Escabeche**** * (Aug. 6)
Escabeche, 6 Picton St., Niagara-on-the-Lake, Ont. (888-669-5566). In the newly renovated Prince of Wales Hotel, a visual and culinary production. The Edwardian decor is complete to the last tassel. Over the top? You betcha. Also great fun (and expensive).
Linguine's ***(July 30)
Linguine's, 5380 Genesee St., Lancaster (683-6542). Just a little Italian restaurant behind a gas station. This cute and busy place features hearty home-style food.
Murphy Orchards Tea Room ***(July 23)
Murphy Orchards Tea Room, 2402 McClew Road, Burt (778-7926). Handsome old house in the middle of farm country. Beautiful views. Tea and lunch only.
Wilson House ** (July 23)
Wilson House, 300 Lake St., Wilson (751-9888). A Niagara County landmark, located in a historic house near Lake Ontario right in the center of the fruit belt.
Pettibones Grille ** 1/2 (July 16)
Pettibones Grille, Swan and Washington streets (846-2100). In Dunn Tire Park with a view of the baseball diamond, this restaurant is now basically a bar and lunch place. The Hall of Fame Bistro menu section features stick-to-the-ribs sandwiches, named for local baseball greats.

THE A TRAIN ** 1/2
1412 Main St. (883-5926). It calls itself an "eatery and beverage establishment," and this new restaurant offers an extensive menu of upscale soul food. The handsome surroundings are more than comfortable; the place really bustles. Credit cards: American Express, Visa, MasterCard.

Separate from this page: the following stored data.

/-! ## Blits -/

/-- 43_blit.md rules R152, R154, R155 to R161, 41_combine.md rules R120 to R124: each of the six forms completes; at a
destination pixel (x, y) it combines the source pixel that the (mirrored) image placed at (X, Y) has there, and where the
image has none the pixel is unchanged; no byte outside the footprint changes; a check that fails raises its fault. -/
def Obligations.BlitCombinesThePlacedImage : Prop :=
  ∀ (i : Instr) (comb : Comb) (hflip : Bool) (s : State), (i, comb, hflip) ∈ blitForms →
    (ready i s →
      ∃ t, exec i s = .next t ∧ t = { s with mem := t.mem } ∧
        (∀ x y u v : Nat, x < s.dst.w.toNat → y < s.dst.h.toNat → inSource s (x - dstPosX s) (y - dstPosY s) →
          (u : Int) = (if hflip then (s.src.w.toNat : Int) - 1 - (x - dstPosX s) else x - dstPosX s) →
            (v : Int) = y - dstPosY s →
              pixRead t.mem (dstBitmap s) x y =
                combined s comb (pixRead s.mem (dstBitmap s) x y) (pixRead s.mem (srcBitmap s) u v)) ∧
        (∀ x y : Nat, x < s.dst.w.toNat → y < s.dst.h.toNat → ¬inSource s (x - dstPosX s) (y - dstPosY s) →
          pixRead t.mem (dstBitmap s) x y = pixRead s.mem (dstBitmap s) x y) ∧
        ∀ a, ¬inFootprint (dstBitmap s) a → Memory.read t.mem a = Memory.read s.mem a) ∧
    ∀ k, s.fault = false → tableFault .blit s = some k →
      exec i s = .next { s with fault := true, err := k.code, fcmd := encode i }

/-- 43_blit.md rule R153: the bounds the clip window keeps, and the offsets at which it is empty. -/
def Obligations.ClipWindowStaysInBothBitmaps : Prop :=
  (∀ (s : State) (i j : Nat), (i : Int) < (clipX s).count → (j : Int) < (clipY s).count →
    (0 ≤ (clipX s).src0 + i ∧ (clipX s).src0 + i ≤ (srcBitmap s).w - 1) ∧
      (0 ≤ (clipY s).src0 + j ∧ (clipY s).src0 + j ≤ (srcBitmap s).h - 1) ∧
      (0 ≤ (clipX s).dst0 + i ∧ (clipX s).dst0 + i ≤ (dstBitmap s).w - 1) ∧
      (0 ≤ (clipY s).dst0 + j ∧ (clipY s).dst0 + j ≤ (dstBitmap s).h - 1) ∧
      (0 ≤ ((srcBitmap s).w : Int) - 1 - ((clipX s).src0 + i) ∧
        ((srcBitmap s).w : Int) - 1 - ((clipX s).src0 + i) ≤ (srcBitmap s).w - 1)) ∧
  ∀ s : State,
    ((dstBitmap s).w ≤ dstPosX s ∨ dstPosX s ≤ -((srcBitmap s).w : Int) → (clipX s).count ≤ 0) ∧
      ((dstBitmap s).h ≤ dstPosY s ∨ dstPosY s ≤ -((srcBitmap s).h : Int) → (clipY s).count ≤ 0)

/-- 43_blit.md rules R152, R153: a blit of any form whose window is empty completes, touches nothing and is no fault. -/
def Obligations.EmptyWindowBlitsNothing : Prop :=
  ∀ (i : Instr) (comb : Comb) (hflip : Bool) (s : State), (i, comb, hflip) ∈ blitForms → ready i s →
    (s.dst.w.toNat ≤ dstPosX s ∨ dstPosX s ≤ -(s.src.w.toNat : Int) ∨ s.dst.h.toNat ≤ dstPosY s ∨
      dstPosY s ≤ -(s.src.h.toNat : Int)) →
        exec i s = .next s

/-- 41_combine.md rule R128: with equal ids, a KEY blit never writes the key: a pixel that holds the key afterwards held it
before. -/
def Obligations.KeyBlitNeverWritesTheKey : Prop :=
  ∀ (i : Instr) (s t : State) (x y : Nat), i = .blitKey ∨ i = .blitKeyHflip → s.src.fmt = s.dst.fmt →
    exec i s = .next t → x < s.dst.w.toNat → y < s.dst.h.toNat →
      pixRead t.mem (dstBitmap s) x y = encodePixel (fmtSlot s s.src.fmt) s.cfg.colorkey.toNat →
        pixRead s.mem (dstBitmap s) x y = encodePixel (fmtSlot s s.src.fmt) s.cfg.colorkey.toNat

/-- 43_blit.md rule R162, items 1 and 2: with equal formats, BLIT at (0, 0) onto a destination at least as large copies
every source pixel unchanged into the top-left corner and touches no other pixel; at (−3, 0) it drops the first three
source columns. -/
def Obligations.BlitCopiesTheSource : Prop :=
  (∀ s : State, ready .blit s → s.src.fmt = s.dst.fmt → dstPosX s = 0 → dstPosY s = 0 →
    s.src.w.toNat ≤ s.dst.w.toNat → s.src.h.toNat ≤ s.dst.h.toNat →
      ∃ t, exec .blit s = .next t ∧
        (∀ x y, x < s.src.w.toNat → y < s.src.h.toNat →
          pixRead t.mem (dstBitmap s) x y = pixRead s.mem (srcBitmap s) x y) ∧
        ∀ x y, x < s.dst.w.toNat → y < s.dst.h.toNat → s.src.w.toNat ≤ x ∨ s.src.h.toNat ≤ y →
          pixRead t.mem (dstBitmap s) x y = pixRead s.mem (dstBitmap s) x y) ∧
    ∀ s : State, ready .blit s → s.src.fmt = s.dst.fmt → dstPosX s = -3 → dstPosY s = 0 →
      ∃ t, exec .blit s = .next t ∧
        ∀ x y, x < s.dst.w.toNat → y < s.dst.h.toNat → x + 3 < s.src.w.toNat → y < s.src.h.toNat →
          pixRead t.mem (dstBitmap s) x y = pixRead s.mem (srcBitmap s) (x + 3) y

/-! ## The scaler -/

/-- 44_scaler.md rule R177: the six properties of the nearest-neighbour index. -/
def Obligations.NearestIndexProperties : Prop :=
  (∀ i sn dn, i < dn → 1 ≤ sn → nearest i sn dn ≤ sn - 1) ∧ (∀ sn dn, 0 < dn → nearest 0 sn dn = 0) ∧
    (∀ i i' sn dn, 0 < dn → i ≤ i' → nearest i sn dn ≤ nearest i' sn dn) ∧ (∀ i n, 0 < n → nearest i n n = i) ∧
      (∀ i k sn, 0 < k → 0 < sn → nearest i sn (k * sn) = i / k) ∧
        ∀ i k dn, 0 < k → 0 < dn → nearest i (k * dn) dn = k * i

/-- 44_scaler.md rules R172, R174, R176: SRBLIT completes; a destination pixel of the rectangle whose sample lies in SRC
takes the converted sample; every other pixel, and every byte outside the footprint, is unchanged; a check that fails raises
its fault. -/
def Obligations.SrblitCopiesTheNearestSample : Prop :=
  (∀ s : State, ready .srblit s →
    ∃ t, exec .srblit s = .next t ∧ t = { s with mem := t.mem } ∧
      (∀ x y i j u v : Nat, x < s.dst.w.toNat → y < s.dst.h.toNat → (x : Int) = dstPosX s + i →
        (y : Int) = dstPosY s + j → i < s.dstRsize.w.toNat → j < s.dstRsize.h.toNat →
          (u : Int) = srcPosX s + (i * s.srcRsize.w.toNat / s.dstRsize.w.toNat : Nat) →
            (v : Int) = srcPosY s + (j * s.srcRsize.h.toNat / s.dstRsize.h.toNat : Nat) → u < s.src.w.toNat →
              v < s.src.h.toNat → 0 < s.srcRsize.w.toNat → 0 < s.srcRsize.h.toNat →
                pixRead t.mem (dstBitmap s) x y =
                  convertPixel s s.src.fmt s.dst.fmt (pixRead s.mem (srcBitmap s) u v)) ∧
      (∀ x y : Nat, x < s.dst.w.toNat → y < s.dst.h.toNat →
        (¬∃ i j : Nat, (x : Int) = dstPosX s + i ∧ (y : Int) = dstPosY s + j ∧ i < s.dstRsize.w.toNat ∧
          j < s.dstRsize.h.toNat ∧ 0 < s.srcRsize.w.toNat ∧ 0 < s.srcRsize.h.toNat ∧
          inSource s (srcPosX s + (i * s.srcRsize.w.toNat / s.dstRsize.w.toNat : Nat))
            (srcPosY s + (j * s.srcRsize.h.toNat / s.dstRsize.h.toNat : Nat))) →
          pixRead t.mem (dstBitmap s) x y = pixRead s.mem (dstBitmap s) x y) ∧
      ∀ a, ¬inFootprint (dstBitmap s) a → Memory.read t.mem a = Memory.read s.mem a) ∧
  ∀ (s : State) (k : FaultCode), s.fault = false → tableFault .blit s = some k →
    exec .srblit s = .next { s with fault := true, err := k.code, fcmd := 0x00000007 }

/-- 44_scaler.md rules R172, R175: SBLIT completes; a destination pixel of the rectangle takes the converted sample of the
whole source, every other pixel and every byte outside the footprint is unchanged; SRC_X, SRC_Y and SRC_RSIZE play no
part; a check that fails raises its fault. -/
def Obligations.SblitScalesTheWholeSource : Prop :=
  (∀ s : State, ready .sblit s →
    ∃ t, exec .sblit s = .next t ∧ t = { s with mem := t.mem } ∧
      (∀ x y i j : Nat, x < s.dst.w.toNat → y < s.dst.h.toNat → (x : Int) = dstPosX s + i →
        (y : Int) = dstPosY s + j → i < s.dstRsize.w.toNat → j < s.dstRsize.h.toNat →
          pixRead t.mem (dstBitmap s) x y =
            convertPixel s s.src.fmt s.dst.fmt
              (pixRead s.mem (srcBitmap s) (i * s.src.w.toNat / s.dstRsize.w.toNat)
                (j * s.src.h.toNat / s.dstRsize.h.toNat))) ∧
      (∀ x y : Nat, x < s.dst.w.toNat → y < s.dst.h.toNat →
        ((x : Int) < dstPosX s ∨ dstPosX s + s.dstRsize.w.toNat ≤ x ∨ (y : Int) < dstPosY s ∨
          dstPosY s + s.dstRsize.h.toNat ≤ y) →
          pixRead t.mem (dstBitmap s) x y = pixRead s.mem (dstBitmap s) x y) ∧
      ∀ a, ¬inFootprint (dstBitmap s) a → Memory.read t.mem a = Memory.read s.mem a) ∧
  ∀ (s : State) (k : FaultCode), s.fault = false → tableFault .blit s = some k →
    exec .sblit s = .next { s with fault := true, err := k.code, fcmd := 0x00000006 }

/-- 44_scaler.md rule R178: SBLIT with DW = SRC.W and DH = SRC.H has the same effect on memory as BLIT, for every offset. -/
def Obligations.SblitOfEqualSizeIsBlit : Prop :=
  ∀ s : State, s.dstRsize.w = s.src.w → s.dstRsize.h = s.src.h →
    ∃ t t', exec .sblit s = .next t ∧ exec .blit s = .next t' ∧ t.mem = t'.mem ∧ t.fault = t'.fault ∧ t.err = t'.err

/-- 44_scaler.md rule R176, corner cases: SRBLIT with the whole source as its rectangle has the same effect on memory as
SBLIT. -/
def Obligations.SrblitOfTheWholeSourceIsSblit : Prop :=
  ∀ s : State, s.srcX = 0 → s.srcY = 0 → s.srcRsize.w = s.src.w → s.srcRsize.h = s.src.h →
    ∃ t t', exec .srblit s = .next t ∧ exec .sblit s = .next t' ∧ t.mem = t'.mem ∧ t.fault = t'.fault ∧ t.err = t'.err

/-- 44_scaler.md rule R173: a size of 0 makes a scaled blit write nothing, and is no fault. -/
def Obligations.ZeroSizeScalesNothing : Prop :=
  (∀ s : State, ready .srblit s → s.srcRsize.w = 0 ∨ s.srcRsize.h = 0 ∨ s.dstRsize.w = 0 ∨ s.dstRsize.h = 0 →
    exec .srblit s = .next s) ∧
    ∀ s : State, ready .sblit s → s.dstRsize.w = 0 ∨ s.dstRsize.h = 0 → exec .sblit s = .next s

/-! ## The host's memory accesses -/

/-- 20_memory.md rules R62, R64: the host's MW stores the n bytes of a value below 2^(8n) little-endian and changes no other
byte and no register. -/
def Obligations.HostWriteIsLittleEndian : Prop :=
  ∀ (s : State) (addr v : Word) (n : Nat) (rest : List HostAction),
    s.host = .mw addr n v :: rest → 1 ≤ n → n ≤ 4 → addr.toNat + n ≤ 2 ^ 32 → v.toNat < 2 ^ (8 * n) →
      ∃ t, step s = .next t ∧ t = { s with host := rest, mem := t.mem } ∧
        (∀ k < n, Memory.read t.mem (addr.toNat + k) = v.extractLsb' (8 * k) 8) ∧
        ∀ a, (a < addr.toNat ∨ addr.toNat + n ≤ a) → Memory.read t.mem a = Memory.read s.mem a

/-- 20_memory.md rule R63: the host's MR returns the sum of the n bytes, each times its power of 256, and changes no
register and no byte. -/
def Obligations.HostReadIsLittleEndian : Prop :=
  ∀ (s : State) (addr : Word) (n : Nat) (rest : List HostAction),
    s.host = .mr addr n :: rest → 1 ≤ n → n ≤ 4 → addr.toNat + n ≤ 2 ^ 32 →
      ∃ v : Word, step s = .next { s with host := rest, answers := s.answers ++ [v] } ∧
        v.toNat = ∑ k ∈ Finset.range n, (Memory.read s.mem (addr.toNat + k)).toNat * 2 ^ (8 * k)

/-- The model's choice, log 6: a host access of a width outside 1 to 4, or past 2^32, where 20_memory.md rules R63 and R64
define nothing, stops by name. -/
def Obligations.UndefinedHostAccessStops : Prop :=
  (∀ (s : State) (addr v : Word) (n : Nat) (rest : List HostAction),
    s.host = .mw addr n v :: rest ∨ s.host = .mr addr n :: rest → n = 0 ∨ 4 < n →
      step s = .fault .hostAccessWidth) ∧
    ∀ (s : State) (addr v : Word) (n : Nat) (rest : List HostAction),
      s.host = .mw addr n v :: rest ∨ s.host = .mr addr n :: rest → 1 ≤ n → n ≤ 4 → 2 ^ 32 < addr.toNat + n →
        step s = .fault .hostAccessPastTop

/-- The model's canonical form of pixel memory (log 1): memories that list the same byte, or none, at every address are
equal. -/
def Obligations.CanonicalMemoryIsDeterminedByItsBytes : Prop :=
  ∀ m m' : Memory, Memory.wf m → Memory.wf m' → (∀ a, Memory.lookup m a = Memory.lookup m' a) → m = m'

/-! ## Host programs -/

/-- 30_encoding.md rule R91: each drawing call, as its sequence of host actions, runs its command on the operands of the
call, whatever the registers held before; a blit call may name any of the six forms. -/
def Obligations.DrawingCallsRunTheirCommand : Prop :=
  (∀ (form : Instr) (d r : Desc) (x y : Word) (s : State), s.fault = false →
    runHost (apiBlit form d r x y) s = exec form { s with dst := d, src := r, dstX := x, dstY := y, host := [] }) ∧
  (∀ (d r : Desc) (x y : Word) (z : Size) (s : State), s.fault = false →
    runHost (apiScaledBlit d r x y z) s =
      exec .sblit { s with dst := d, src := r, dstX := x, dstY := y, dstRsize := z, host := [] }) ∧
  (∀ (d r : Desc) (sx sy : Word) (sz : Size) (x y : Word) (z : Size) (s : State), s.fault = false →
    runHost (apiScaledRegionBlit d r sx sy sz x y z) s =
      exec .srblit
        { s with
          dst := d, src := r, srcX := sx, srcY := sy, srcRsize := sz, dstX := x, dstY := y, dstRsize := z, host := [] }) ∧
  (∀ (d : Desc) (x y c : Word) (s : State), s.fault = false →
    runHost (apiPutPixel d x y c) s = exec .putpixel { s with dst := d, dstX := x, dstY := y, color := c, host := [] }) ∧
  ∀ (d : Desc) (c : Word) (s : State), s.fault = false →
    runHost (apiClear d c) s = exec .clear { s with dst := d, color := c, host := [] }

/-- 30_encoding.md rule R91: the calls `convert(sf, df, p)` and `encode(fmt, rgba)` return the converted pixel and the
encoded colour. -/
def Obligations.ConverterCallsReturnTheirPixel : Prop :=
  (∀ (sf df : BitVec 3) (p : Word) (s : State), s.fault = false → known s sf = true → known s df = true →
    ∃ t v, runHost (apiConvert sf df p) s = .next t ∧ t.fault = false ∧ t.mem = s.mem ∧ t.answers = s.answers ++ [v] ∧
      v.toNat = convertPixel s sf df p.toNat) ∧
    ∀ (f : BitVec 3) (c : Word) (s : State), s.fault = false → known s f = true →
      ∃ t v, runHost (apiEncode f c) s = .next t ∧ t.fault = false ∧ t.mem = s.mem ∧ t.answers = s.answers ++ [v] ∧
        v.toNat = encodePixel (fmtSlot s f) c.toNat

/-! ## Invariants and progress -/

/-- The invariant holds after reset. -/
def Obligations.InvariantHoldsAtReset : Prop := Invariant State.reset

/-- Every step keeps the invariant: memory stays canonical and within the address space (20_memory.md rule R61), and the
fault record stays one that a fault can leave (10_state.md rules R24, R27; 60_exceptions.md rule R191). -/
def Obligations.EveryStepKeepsTheInvariant : Prop :=
  ∀ s t : State, Invariant s → step s = .next t → Invariant t

/-- 10_state.md rule R20: no command and no register write changes the parameters; the constant registers KEY and slots 1 to
7 read as before after any step. -/
def Obligations.NoStepChangesTheParameters : Prop :=
  ∀ s t : State, step s = .next t →
    t.cfg = s.cfg ∧ ∀ o, o = 0x5C ∨ (0x120 ≤ o ∧ o < 0x200) → portRead o t = portRead o s

/-- 10_state.md rule R48: with no host action to come the engine is idle. -/
def Obligations.EngineIsIdleWithoutAHostAction : Prop :=
  ∀ s : State, s.host = [] → step s = .next s

/-- 00_scope.md rule R13: every command terminates, and the pixels it visits are bounded by 65535 · 65535;
70_reset_and_hazards.md rule R230: how many they are. -/
def Obligations.EveryCommandTerminates : Prop :=
  ∀ (i : Instr) (s : State),
    (∃ t, exec i s = .next t) ∧ pixelsVisited i s ≤ 65535 * 65535 ∧
      (i = .convert ∨ i = .encode → pixelsVisited i s = 0) ∧
      (i = .putpixel ∨ i = .putpixelAdd → pixelsVisited i s ≤ 1) ∧
      (i = .clear → pixelsVisited i s = s.dst.w.toNat * s.dst.h.toNat) ∧
      (i ∈ blitForms.map Prod.fst →
        (pixelsVisited i s : Int) = max 0 (clipX s).count * max 0 (clipY s).count) ∧
      (i = .sblit ∨ i = .srblit → pixelsVisited i s ≤ s.dstRsize.w.toNat * s.dstRsize.h.toNat)

/-- 10_state.md rule R23, 20_memory.md rule R78: a step stops only at a host memory access that the spec does not define;
nothing is refused. -/
def Obligations.OnlyUndefinedHostAccessesStop : Prop :=
  ∀ s : State,
    (∃ t, step s = .next t) ∨
      ∃ (addr v : Word) (n : Nat) (rest : List HostAction) (f : Fault),
        (s.host = .mw addr n v :: rest ∨ s.host = .mr addr n :: rest) ∧
          (n = 0 ∨ 4 < n ∨ 2 ^ 32 < addr.toNat + n) ∧ step s = .fault f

BEST DISH: The vegetables.

NEEDS WORK: Peach Cobbler.

PRICE RANGE: Dinners from $10.95 include two sides.

SERVICE: Very good.

HOURS: Lunch, Mon. through Fri. Dinner, Mon. through Sat. until 11. Late-night menu.

HEALTH-CONSCIOUS CHOICES: Grilled Catfish; "Swamp Thing."

WHEELCHAIR ACCESS: Yes.

PARKING: In the lot.

KID APPEAL: Older children will like.
Addresses and telephone numbers of restaurants reviewed during the past two months may be obtained by calling 849-4070.
KEY: FAIR, GOOD, VERY GOOD, EXCELLENT, EXTRAORDINARY. Stars are awarded for the quality of the food only.